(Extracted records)
* * * *

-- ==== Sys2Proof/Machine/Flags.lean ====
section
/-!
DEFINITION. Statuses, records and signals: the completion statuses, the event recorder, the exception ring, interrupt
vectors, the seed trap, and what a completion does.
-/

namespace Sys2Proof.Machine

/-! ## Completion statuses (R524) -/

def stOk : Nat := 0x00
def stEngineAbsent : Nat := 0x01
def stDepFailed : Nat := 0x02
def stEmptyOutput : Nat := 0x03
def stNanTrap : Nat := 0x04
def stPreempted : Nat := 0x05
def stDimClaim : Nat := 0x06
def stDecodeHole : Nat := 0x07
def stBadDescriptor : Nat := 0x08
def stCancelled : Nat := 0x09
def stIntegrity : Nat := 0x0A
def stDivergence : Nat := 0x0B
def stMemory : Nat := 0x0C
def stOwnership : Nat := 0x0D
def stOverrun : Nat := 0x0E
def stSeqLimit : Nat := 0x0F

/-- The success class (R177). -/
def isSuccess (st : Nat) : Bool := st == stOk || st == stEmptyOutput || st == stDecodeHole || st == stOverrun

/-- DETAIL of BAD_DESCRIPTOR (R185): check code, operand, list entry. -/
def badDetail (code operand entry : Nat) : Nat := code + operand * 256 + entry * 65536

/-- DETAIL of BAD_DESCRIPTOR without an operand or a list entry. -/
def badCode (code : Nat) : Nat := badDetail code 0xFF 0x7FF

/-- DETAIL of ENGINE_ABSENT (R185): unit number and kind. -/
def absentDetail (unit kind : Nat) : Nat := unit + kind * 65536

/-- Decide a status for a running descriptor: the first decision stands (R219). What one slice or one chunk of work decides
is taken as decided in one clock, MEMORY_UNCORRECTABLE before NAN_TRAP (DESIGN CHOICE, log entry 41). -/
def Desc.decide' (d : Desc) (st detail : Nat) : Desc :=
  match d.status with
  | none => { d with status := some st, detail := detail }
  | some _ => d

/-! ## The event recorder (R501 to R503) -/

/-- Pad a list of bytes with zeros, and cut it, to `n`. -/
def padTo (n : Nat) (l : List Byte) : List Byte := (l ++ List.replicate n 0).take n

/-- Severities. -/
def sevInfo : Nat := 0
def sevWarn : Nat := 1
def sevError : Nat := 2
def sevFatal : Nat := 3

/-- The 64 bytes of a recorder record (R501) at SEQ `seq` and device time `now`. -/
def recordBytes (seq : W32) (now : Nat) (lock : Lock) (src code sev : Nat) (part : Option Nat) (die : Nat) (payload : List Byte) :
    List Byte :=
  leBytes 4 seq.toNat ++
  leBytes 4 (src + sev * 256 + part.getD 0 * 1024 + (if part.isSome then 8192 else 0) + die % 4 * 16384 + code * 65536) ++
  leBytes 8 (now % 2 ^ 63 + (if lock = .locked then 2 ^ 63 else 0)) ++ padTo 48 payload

* * * *

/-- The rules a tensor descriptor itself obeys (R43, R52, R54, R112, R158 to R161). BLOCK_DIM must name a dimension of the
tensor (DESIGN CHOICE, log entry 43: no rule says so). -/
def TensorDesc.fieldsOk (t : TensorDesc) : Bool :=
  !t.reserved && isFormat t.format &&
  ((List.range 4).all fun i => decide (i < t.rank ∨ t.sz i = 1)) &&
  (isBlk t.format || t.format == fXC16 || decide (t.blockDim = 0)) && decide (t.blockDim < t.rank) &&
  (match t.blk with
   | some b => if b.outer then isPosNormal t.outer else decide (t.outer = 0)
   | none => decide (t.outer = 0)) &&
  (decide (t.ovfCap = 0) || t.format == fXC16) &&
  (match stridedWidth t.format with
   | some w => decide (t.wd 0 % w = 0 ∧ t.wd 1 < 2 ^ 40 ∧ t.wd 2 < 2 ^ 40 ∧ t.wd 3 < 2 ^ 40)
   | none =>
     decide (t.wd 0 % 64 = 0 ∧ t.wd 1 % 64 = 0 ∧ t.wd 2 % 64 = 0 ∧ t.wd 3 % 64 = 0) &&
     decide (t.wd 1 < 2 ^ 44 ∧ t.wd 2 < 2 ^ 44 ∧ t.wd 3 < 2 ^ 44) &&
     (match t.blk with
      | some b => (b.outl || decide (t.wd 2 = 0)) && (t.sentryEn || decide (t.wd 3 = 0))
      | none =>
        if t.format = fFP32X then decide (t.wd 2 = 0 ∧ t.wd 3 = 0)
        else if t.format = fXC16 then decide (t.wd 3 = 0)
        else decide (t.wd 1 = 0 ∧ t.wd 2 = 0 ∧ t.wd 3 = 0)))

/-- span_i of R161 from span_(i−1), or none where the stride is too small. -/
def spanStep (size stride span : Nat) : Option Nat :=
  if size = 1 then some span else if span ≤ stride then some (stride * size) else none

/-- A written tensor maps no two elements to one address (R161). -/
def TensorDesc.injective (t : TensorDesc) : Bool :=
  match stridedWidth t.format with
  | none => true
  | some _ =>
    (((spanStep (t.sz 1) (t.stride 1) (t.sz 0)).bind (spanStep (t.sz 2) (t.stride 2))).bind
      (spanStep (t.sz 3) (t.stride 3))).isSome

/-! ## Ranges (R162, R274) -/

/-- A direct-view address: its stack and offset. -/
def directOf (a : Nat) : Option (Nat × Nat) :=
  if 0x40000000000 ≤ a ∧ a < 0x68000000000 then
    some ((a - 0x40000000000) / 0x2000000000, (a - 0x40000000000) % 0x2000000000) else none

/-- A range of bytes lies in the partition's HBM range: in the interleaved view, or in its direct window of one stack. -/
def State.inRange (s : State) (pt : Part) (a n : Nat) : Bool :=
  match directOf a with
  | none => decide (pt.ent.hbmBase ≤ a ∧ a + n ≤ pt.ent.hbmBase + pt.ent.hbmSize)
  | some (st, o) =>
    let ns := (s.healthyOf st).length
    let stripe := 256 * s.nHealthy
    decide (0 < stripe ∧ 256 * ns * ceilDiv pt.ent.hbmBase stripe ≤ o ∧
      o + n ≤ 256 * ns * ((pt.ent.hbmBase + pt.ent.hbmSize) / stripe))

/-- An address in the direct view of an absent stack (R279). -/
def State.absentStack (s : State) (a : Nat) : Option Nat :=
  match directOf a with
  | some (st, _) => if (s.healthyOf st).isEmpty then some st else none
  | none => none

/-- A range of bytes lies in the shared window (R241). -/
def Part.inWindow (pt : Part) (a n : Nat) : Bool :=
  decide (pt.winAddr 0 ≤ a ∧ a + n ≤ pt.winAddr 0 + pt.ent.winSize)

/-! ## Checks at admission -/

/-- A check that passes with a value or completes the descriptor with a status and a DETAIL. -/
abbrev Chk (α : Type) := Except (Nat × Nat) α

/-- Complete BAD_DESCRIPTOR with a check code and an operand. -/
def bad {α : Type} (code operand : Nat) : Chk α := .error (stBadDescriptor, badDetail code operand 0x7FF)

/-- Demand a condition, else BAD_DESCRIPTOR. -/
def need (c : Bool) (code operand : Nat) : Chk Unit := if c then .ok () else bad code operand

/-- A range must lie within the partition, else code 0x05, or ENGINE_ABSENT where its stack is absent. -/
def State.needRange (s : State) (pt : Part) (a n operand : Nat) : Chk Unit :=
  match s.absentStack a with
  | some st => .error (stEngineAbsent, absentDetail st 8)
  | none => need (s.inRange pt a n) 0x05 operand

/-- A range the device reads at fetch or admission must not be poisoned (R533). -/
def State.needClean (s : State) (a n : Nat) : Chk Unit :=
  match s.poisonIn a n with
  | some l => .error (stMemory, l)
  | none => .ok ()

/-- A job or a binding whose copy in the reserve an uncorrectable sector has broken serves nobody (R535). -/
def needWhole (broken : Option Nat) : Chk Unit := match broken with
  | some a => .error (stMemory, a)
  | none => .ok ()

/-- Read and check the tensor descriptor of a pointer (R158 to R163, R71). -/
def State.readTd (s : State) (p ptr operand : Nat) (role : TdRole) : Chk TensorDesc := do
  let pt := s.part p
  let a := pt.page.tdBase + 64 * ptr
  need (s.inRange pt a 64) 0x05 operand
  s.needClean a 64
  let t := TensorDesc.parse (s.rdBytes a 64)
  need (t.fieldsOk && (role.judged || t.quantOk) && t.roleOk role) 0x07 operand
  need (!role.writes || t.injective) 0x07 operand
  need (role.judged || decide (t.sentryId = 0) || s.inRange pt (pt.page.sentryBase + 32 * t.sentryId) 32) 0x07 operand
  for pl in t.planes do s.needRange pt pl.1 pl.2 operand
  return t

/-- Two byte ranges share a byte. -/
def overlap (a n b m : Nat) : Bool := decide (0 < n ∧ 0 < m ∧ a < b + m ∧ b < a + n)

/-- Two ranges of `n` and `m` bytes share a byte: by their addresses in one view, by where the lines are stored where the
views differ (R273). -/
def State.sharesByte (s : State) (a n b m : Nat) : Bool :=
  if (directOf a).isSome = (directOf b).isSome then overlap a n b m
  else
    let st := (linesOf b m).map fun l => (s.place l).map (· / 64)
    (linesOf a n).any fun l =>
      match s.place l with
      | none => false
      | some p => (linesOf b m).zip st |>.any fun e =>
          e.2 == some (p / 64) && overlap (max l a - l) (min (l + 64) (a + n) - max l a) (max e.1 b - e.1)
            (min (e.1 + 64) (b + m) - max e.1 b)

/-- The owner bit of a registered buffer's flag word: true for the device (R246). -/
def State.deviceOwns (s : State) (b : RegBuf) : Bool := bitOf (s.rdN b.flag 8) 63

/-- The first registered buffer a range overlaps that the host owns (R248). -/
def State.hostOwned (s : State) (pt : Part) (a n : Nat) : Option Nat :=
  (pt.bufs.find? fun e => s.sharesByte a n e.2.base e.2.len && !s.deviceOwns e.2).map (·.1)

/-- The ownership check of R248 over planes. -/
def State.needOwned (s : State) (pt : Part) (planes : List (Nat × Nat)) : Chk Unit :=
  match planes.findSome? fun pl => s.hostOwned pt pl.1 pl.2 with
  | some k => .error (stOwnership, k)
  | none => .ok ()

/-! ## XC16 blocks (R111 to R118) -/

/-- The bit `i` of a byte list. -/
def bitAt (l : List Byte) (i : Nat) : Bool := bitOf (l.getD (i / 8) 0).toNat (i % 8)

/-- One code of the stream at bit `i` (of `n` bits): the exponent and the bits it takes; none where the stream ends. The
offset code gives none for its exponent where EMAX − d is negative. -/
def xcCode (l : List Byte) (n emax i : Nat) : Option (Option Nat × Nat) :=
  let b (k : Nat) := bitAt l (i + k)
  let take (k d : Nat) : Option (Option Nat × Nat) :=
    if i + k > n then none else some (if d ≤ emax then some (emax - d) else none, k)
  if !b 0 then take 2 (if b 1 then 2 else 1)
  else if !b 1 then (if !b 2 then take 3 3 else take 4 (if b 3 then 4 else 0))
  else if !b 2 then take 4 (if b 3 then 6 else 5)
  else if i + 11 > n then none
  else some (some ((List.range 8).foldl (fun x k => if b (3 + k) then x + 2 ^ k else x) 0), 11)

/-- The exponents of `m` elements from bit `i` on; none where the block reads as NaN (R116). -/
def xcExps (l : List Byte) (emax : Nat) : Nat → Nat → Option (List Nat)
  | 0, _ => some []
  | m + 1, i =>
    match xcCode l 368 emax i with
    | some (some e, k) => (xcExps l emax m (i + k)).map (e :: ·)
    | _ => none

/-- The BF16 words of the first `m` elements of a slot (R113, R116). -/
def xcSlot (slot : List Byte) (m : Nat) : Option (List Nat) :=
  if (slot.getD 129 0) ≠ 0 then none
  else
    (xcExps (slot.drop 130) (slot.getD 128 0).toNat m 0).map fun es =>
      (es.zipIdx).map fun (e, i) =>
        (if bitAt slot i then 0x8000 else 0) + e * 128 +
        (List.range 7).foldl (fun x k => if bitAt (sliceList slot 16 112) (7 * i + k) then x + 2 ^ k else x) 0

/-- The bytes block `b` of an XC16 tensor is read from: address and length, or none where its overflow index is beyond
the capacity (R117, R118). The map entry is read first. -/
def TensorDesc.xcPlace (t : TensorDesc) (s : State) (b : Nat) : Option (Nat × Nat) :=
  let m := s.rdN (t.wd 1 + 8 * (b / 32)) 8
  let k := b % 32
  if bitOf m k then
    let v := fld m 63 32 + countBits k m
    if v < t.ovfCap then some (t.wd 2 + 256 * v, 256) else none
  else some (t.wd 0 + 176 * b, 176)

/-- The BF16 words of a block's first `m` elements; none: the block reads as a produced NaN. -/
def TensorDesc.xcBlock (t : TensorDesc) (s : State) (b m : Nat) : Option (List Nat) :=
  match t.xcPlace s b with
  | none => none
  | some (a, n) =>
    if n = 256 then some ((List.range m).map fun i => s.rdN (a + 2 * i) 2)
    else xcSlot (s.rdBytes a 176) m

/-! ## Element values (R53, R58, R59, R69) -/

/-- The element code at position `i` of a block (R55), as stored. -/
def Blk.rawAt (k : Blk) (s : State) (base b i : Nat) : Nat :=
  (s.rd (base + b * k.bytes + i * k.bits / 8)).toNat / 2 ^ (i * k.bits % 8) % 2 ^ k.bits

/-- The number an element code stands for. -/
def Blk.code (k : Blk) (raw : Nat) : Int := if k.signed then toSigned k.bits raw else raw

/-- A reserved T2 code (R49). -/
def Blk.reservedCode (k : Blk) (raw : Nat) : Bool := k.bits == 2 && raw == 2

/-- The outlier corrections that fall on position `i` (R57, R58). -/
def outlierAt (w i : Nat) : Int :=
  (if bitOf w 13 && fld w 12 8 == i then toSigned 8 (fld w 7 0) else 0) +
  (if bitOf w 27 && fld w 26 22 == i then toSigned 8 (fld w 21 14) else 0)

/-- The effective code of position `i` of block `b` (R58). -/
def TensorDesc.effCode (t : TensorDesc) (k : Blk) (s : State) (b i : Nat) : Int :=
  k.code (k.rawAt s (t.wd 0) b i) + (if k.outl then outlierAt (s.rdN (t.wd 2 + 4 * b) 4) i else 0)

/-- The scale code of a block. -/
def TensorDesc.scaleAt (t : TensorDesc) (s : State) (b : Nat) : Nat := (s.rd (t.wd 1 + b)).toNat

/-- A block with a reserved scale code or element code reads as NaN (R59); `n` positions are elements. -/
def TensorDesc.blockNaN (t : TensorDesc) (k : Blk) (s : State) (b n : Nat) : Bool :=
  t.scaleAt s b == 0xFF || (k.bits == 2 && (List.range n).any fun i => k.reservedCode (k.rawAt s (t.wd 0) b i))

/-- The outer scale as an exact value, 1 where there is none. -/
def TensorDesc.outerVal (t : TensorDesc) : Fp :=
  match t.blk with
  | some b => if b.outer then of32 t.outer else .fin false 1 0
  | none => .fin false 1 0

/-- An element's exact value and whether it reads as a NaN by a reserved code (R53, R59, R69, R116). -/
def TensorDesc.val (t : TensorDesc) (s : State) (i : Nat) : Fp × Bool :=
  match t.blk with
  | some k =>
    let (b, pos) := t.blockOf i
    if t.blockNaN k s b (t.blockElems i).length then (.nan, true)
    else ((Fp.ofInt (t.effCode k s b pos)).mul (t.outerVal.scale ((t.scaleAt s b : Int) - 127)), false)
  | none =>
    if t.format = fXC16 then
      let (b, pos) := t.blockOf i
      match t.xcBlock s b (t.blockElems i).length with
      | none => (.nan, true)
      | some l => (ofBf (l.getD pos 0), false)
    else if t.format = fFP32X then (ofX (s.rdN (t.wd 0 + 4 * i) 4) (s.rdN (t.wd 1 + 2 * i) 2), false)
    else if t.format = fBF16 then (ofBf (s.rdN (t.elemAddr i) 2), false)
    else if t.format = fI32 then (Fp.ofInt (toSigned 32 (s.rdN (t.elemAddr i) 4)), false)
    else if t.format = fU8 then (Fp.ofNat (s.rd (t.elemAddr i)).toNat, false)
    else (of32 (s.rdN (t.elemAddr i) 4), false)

* * * *

→ ACTIVITY:
Working from the data above, extract solely the lines from the one containing "-- ==== Sys2Proof/Machine/Flags.lean" through the one containing "def stCancelled : Nat := 0x09", exactly as they appear, both included.

→ RESPONSE AREA:
-- ==== Sys2Proof/Machine/Flags.lean ====
section
/-!
DEFINITION. Statuses, records and signals: the completion statuses, the event recorder, the exception ring, interrupt
vectors, the seed trap, and what a completion does.
-/

namespace Sys2Proof.Machine

/-! ## Completion statuses (R524) -/

def stOk : Nat := 0x00
def stEngineAbsent : Nat := 0x01
def stDepFailed : Nat := 0x02
def stEmptyOutput : Nat := 0x03
def stNanTrap : Nat := 0x04
def stPreempted : Nat := 0x05
def stDimClaim : Nat := 0x06
def stDecodeHole : Nat := 0x07
def stBadDescriptor : Nat := 0x08
def stCancelled : Nat := 0x09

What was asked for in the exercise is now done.